Start of Block

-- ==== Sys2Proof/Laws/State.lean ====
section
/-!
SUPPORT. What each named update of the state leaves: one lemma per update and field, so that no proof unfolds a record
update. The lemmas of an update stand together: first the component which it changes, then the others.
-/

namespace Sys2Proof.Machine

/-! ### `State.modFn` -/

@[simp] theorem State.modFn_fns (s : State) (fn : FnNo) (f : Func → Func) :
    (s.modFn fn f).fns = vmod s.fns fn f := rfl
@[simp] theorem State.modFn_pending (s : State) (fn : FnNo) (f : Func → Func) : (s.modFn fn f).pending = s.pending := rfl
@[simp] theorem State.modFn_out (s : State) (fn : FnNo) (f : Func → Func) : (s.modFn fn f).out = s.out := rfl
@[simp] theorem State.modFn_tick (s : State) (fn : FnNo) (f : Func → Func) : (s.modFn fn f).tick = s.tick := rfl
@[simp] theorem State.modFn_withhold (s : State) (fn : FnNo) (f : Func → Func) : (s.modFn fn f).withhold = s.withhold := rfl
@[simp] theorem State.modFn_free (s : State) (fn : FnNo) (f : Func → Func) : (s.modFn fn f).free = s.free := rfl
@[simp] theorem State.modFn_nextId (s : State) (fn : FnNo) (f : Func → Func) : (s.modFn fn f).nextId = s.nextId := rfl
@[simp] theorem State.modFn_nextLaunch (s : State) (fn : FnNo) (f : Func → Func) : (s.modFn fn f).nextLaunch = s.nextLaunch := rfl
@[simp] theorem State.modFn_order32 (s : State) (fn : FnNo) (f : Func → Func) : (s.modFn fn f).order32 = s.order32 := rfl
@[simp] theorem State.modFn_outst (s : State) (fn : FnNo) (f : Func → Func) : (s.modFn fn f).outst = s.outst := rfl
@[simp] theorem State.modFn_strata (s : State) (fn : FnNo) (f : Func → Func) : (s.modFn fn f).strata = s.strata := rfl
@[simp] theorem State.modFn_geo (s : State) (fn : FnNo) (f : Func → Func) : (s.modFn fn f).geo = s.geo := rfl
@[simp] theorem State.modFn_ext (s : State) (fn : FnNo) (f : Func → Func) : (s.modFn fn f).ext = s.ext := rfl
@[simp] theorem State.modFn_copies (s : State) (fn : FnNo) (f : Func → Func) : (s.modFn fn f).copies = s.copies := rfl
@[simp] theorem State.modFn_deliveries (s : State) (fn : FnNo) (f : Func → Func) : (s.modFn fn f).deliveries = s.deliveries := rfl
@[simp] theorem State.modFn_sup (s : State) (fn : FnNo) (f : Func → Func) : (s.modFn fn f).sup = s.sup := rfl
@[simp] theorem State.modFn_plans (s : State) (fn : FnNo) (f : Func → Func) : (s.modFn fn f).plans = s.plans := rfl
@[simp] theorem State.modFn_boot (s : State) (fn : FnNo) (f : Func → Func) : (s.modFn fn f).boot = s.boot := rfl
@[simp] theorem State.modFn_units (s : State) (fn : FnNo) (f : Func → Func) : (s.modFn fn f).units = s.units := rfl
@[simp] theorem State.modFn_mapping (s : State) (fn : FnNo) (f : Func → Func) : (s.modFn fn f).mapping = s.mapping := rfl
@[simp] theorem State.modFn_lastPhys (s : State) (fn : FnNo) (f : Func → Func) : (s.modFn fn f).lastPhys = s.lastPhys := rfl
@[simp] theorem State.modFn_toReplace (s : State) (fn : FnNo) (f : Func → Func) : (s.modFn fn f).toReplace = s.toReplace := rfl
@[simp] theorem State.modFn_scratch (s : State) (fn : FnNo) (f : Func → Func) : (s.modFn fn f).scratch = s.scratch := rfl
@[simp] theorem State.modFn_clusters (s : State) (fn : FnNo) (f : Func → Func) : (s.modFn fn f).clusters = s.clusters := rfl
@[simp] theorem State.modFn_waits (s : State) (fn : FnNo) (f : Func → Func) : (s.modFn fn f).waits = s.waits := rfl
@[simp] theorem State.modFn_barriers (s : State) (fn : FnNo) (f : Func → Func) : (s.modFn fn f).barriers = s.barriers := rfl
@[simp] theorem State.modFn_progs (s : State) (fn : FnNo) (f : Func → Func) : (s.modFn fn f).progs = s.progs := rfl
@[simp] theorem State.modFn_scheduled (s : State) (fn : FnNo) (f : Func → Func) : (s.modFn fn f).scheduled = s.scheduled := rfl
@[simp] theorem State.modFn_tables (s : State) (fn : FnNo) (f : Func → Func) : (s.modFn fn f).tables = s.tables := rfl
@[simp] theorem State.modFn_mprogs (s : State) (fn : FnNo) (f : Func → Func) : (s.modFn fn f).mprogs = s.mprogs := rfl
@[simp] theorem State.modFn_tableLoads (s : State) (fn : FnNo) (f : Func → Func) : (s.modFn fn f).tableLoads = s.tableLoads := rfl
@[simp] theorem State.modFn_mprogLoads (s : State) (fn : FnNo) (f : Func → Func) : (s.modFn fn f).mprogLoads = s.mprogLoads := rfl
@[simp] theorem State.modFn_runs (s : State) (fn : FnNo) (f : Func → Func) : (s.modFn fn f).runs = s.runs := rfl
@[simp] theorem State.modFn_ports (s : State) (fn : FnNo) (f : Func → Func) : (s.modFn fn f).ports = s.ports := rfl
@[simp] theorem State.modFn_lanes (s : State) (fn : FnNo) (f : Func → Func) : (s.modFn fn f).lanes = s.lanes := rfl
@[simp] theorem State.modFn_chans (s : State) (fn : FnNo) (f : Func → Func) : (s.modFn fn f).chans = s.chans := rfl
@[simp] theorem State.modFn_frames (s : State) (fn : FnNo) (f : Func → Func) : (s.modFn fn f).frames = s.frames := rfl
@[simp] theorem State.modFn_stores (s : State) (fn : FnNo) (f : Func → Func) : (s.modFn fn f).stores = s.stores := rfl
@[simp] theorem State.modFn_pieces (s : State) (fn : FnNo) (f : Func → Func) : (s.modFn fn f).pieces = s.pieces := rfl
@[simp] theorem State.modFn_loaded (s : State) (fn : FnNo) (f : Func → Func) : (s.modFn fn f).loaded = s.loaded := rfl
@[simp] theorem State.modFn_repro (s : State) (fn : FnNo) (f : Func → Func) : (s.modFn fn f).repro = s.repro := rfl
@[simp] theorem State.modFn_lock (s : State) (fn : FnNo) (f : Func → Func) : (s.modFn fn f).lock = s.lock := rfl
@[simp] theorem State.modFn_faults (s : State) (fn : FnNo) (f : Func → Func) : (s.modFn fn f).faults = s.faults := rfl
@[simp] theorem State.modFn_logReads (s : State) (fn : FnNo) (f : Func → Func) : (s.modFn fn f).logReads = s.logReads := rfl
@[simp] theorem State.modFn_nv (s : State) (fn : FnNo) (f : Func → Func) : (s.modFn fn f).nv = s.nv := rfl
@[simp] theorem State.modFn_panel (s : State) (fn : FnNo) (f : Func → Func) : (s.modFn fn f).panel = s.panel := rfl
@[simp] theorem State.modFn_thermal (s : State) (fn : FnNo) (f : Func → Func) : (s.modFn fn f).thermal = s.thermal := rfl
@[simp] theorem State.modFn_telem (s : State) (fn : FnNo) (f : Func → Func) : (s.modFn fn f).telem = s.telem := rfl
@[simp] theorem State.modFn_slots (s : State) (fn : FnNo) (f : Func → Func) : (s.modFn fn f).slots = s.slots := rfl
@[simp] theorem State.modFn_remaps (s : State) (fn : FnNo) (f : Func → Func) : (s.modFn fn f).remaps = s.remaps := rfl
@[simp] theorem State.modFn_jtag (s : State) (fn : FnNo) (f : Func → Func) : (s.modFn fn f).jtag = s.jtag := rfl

End of Block

[EXERCISE GOAL] After the last line of the data, restate all the entries verbatim.

[COMPLETED EXERCISE]
-- ==== Sys2Proof/Laws/State.lean ====
section
/-!
SUPPORT. What each named update of the state leaves: one lemma per update and field, so that no proof unfolds a record
update. The lemmas of an update stand together: first the component which it changes, then the others.
-/

namespace Sys2Proof.Machine

/-! ### `State.modFn` -/

@[simp] theorem State.modFn_fns (s : State) (fn : FnNo) (f : Func → Func) :
    (s.modFn fn f).fns = vmod s.fns fn f := rfl
@[simp] theorem State.modFn_pending (s : State) (fn : FnNo) (f : Func → Func) : (s.modFn fn f).pending = s.pending := rfl
@[simp] theorem State.modFn_out (s : State) (fn : FnNo) (f : Func → Func) : (s.modFn fn f).out = s.out := rfl
@[simp] theorem State.modFn_tick (s : State) (fn : FnNo) (f : Func → Func) : (s.modFn fn f).tick = s.tick := rfl
@[simp] theorem State.modFn_withhold (s : State) (fn : FnNo) (f : Func → Func) : (s.modFn fn f).withhold = s.withhold := rfl
@[simp] theorem State.modFn_free (s : State) (fn : FnNo) (f : Func → Func) : (s.modFn fn f).free = s.free := rfl
@[simp] theorem State.modFn_nextId (s : State) (fn : FnNo) (f : Func → Func) : (s.modFn fn f).nextId = s.nextId := rfl
@[simp] theorem State.modFn_nextLaunch (s : State) (fn : FnNo) (f : Func → Func) : (s.modFn fn f).nextLaunch = s.nextLaunch := rfl
@[simp] theorem State.modFn_order32 (s : State) (fn : FnNo) (f : Func → Func) : (s.modFn fn f).order32 = s.order32 := rfl
@[simp] theorem State.modFn_outst (s : State) (fn : FnNo) (f : Func → Func) : (s.modFn fn f).outst = s.outst := rfl
@[simp] theorem State.modFn_strata (s : State) (fn : FnNo) (f : Func → Func) : (s.modFn fn f).strata = s.strata := rfl
@[simp] theorem State.modFn_geo (s : State) (fn : FnNo) (f : Func → Func) : (s.modFn fn f).geo = s.geo := rfl
@[simp] theorem State.modFn_ext (s : State) (fn : FnNo) (f : Func → Func) : (s.modFn fn f).ext = s.ext := rfl
@[simp] theorem State.modFn_copies (s : State) (fn : FnNo) (f : Func → Func) : (s.modFn fn f).copies = s.copies := rfl
@[simp] theorem State.modFn_deliveries (s : State) (fn : FnNo) (f : Func → Func) : (s.modFn fn f).deliveries = s.deliveries := rfl
@[simp] theorem State.modFn_sup (s : State) (fn : FnNo) (f : Func → Func) : (s.modFn fn f).sup = s.sup := rfl
@[simp] theorem State.modFn_plans (s : State) (fn : FnNo) (f : Func → Func) : (s.modFn fn f).plans = s.plans := rfl
@[simp] theorem State.modFn_boot (s : State) (fn : FnNo) (f : Func → Func) : (s.modFn fn f).boot = s.boot := rfl
@[simp] theorem State.modFn_units (s : State) (fn : FnNo) (f : Func → Func) : (s.modFn fn f).units = s.units := rfl
@[simp] theorem State.modFn_mapping (s : State) (fn : FnNo) (f : Func → Func) : (s.modFn fn f).mapping = s.mapping := rfl
@[simp] theorem State.modFn_lastPhys (s : State) (fn : FnNo) (f : Func → Func) : (s.modFn fn f).lastPhys = s.lastPhys := rfl
@[simp] theorem State.modFn_toReplace (s : State) (fn : FnNo) (f : Func → Func) : (s.modFn fn f).toReplace = s.toReplace := rfl
@[simp] theorem State.modFn_scratch (s : State) (fn : FnNo) (f : Func → Func) : (s.modFn fn f).scratch = s.scratch := rfl
@[simp] theorem State.modFn_clusters (s : State) (fn : FnNo) (f : Func → Func) : (s.modFn fn f).clusters = s.clusters := rfl
@[simp] theorem State.modFn_waits (s : State) (fn : FnNo) (f : Func → Func) : (s.modFn fn f).waits = s.waits := rfl
@[simp] theorem State.modFn_barriers (s : State) (fn : FnNo) (f : Func → Func) : (s.modFn fn f).barriers = s.barriers := rfl
@[simp] theorem State.modFn_progs (s : State) (fn : FnNo) (f : Func → Func) : (s.modFn fn f).progs = s.progs := rfl
@[simp] theorem State.modFn_scheduled (s : State) (fn : FnNo) (f : Func → Func) : (s.modFn fn f).scheduled = s.scheduled := rfl
@[simp] theorem State.modFn_tables (s : State) (fn : FnNo) (f : Func → Func) : (s.modFn fn f).tables = s.tables := rfl
@[simp] theorem State.modFn_mprogs (s : State) (fn : FnNo) (f : Func → Func) : (s.modFn fn f).mprogs = s.mprogs := rfl
@[simp] theorem State.modFn_tableLoads (s : State) (fn : FnNo) (f : Func → Func) : (s.modFn fn f).tableLoads = s.tableLoads := rfl
@[simp] theorem State.modFn_mprogLoads (s : State) (fn : FnNo) (f : Func → Func) : (s.modFn fn f).mprogLoads = s.mprogLoads := rfl
@[simp] theorem State.modFn_runs (s : State) (fn : FnNo) (f : Func → Func) : (s.modFn fn f).runs = s.runs := rfl
@[simp] theorem State.modFn_ports (s : State) (fn : FnNo) (f : Func → Func) : (s.modFn fn f).ports = s.ports := rfl
@[simp] theorem State.modFn_lanes (s : State) (fn : FnNo) (f : Func → Func) : (s.modFn fn f).lanes = s.lanes := rfl
@[simp] theorem State.modFn_chans (s : State) (fn : FnNo) (f : Func → Func) : (s.modFn fn f).chans = s.chans := rfl
@[simp] theorem State.modFn_frames (s : State) (fn : FnNo) (f : Func → Func) : (s.modFn fn f).frames = s.frames := rfl
@[simp] theorem State.modFn_stores (s : State) (fn : FnNo) (f : Func → Func) : (s.modFn fn f).stores = s.stores := rfl
@[simp] theorem State.modFn_pieces (s : State) (fn : FnNo) (f : Func → Func) : (s.modFn fn f).pieces = s.pieces := rfl
@[simp] theorem State.modFn_loaded (s : State) (fn : FnNo) (f : Func → Func) : (s.modFn fn f).loaded = s.loaded := rfl
@[simp] theorem State.modFn_repro (s : State) (fn : FnNo) (f : Func → Func) : (s.modFn fn f).repro = s.repro := rfl
@[simp] theorem State.modFn_lock (s : State) (fn : FnNo) (f : Func → Func) : (s.modFn fn f).lock = s.lock := rfl
@[simp] theorem State.modFn_faults (s : State) (fn : FnNo) (f : Func → Func) : (s.modFn fn f).faults = s.faults := rfl
@[simp] theorem State.modFn_logReads (s : State) (fn : FnNo) (f : Func → Func) : (s.modFn fn f).logReads = s.logReads := rfl
@[simp] theorem State.modFn_nv (s : State) (fn : FnNo) (f : Func → Func) : (s.modFn fn f).nv = s.nv := rfl
@[simp] theorem State.modFn_panel (s : State) (fn : FnNo) (f : Func → Func) : (s.modFn fn f).panel = s.panel := rfl
@[simp] theorem State.modFn_thermal (s : State) (fn : FnNo) (f : Func → Func) : (s.modFn fn f).thermal = s.thermal := rfl
@[simp] theorem State.modFn_telem (s : State) (fn : FnNo) (f : Func → Func) : (s.modFn fn f).telem = s.telem := rfl
@[simp] theorem State.modFn_slots (s : State) (fn : FnNo) (f : Func → Func) : (s.modFn fn f).slots = s.slots := rfl
@[simp] theorem State.modFn_remaps (s : State) (fn : FnNo) (f : Func → Func) : (s.modFn fn f).remaps = s.remaps := rfl
@[simp] theorem State.modFn_jtag (s : State) (fn : FnNo) (f : Func → Func) : (s.modFn fn f).jtag = s.jtag := rfl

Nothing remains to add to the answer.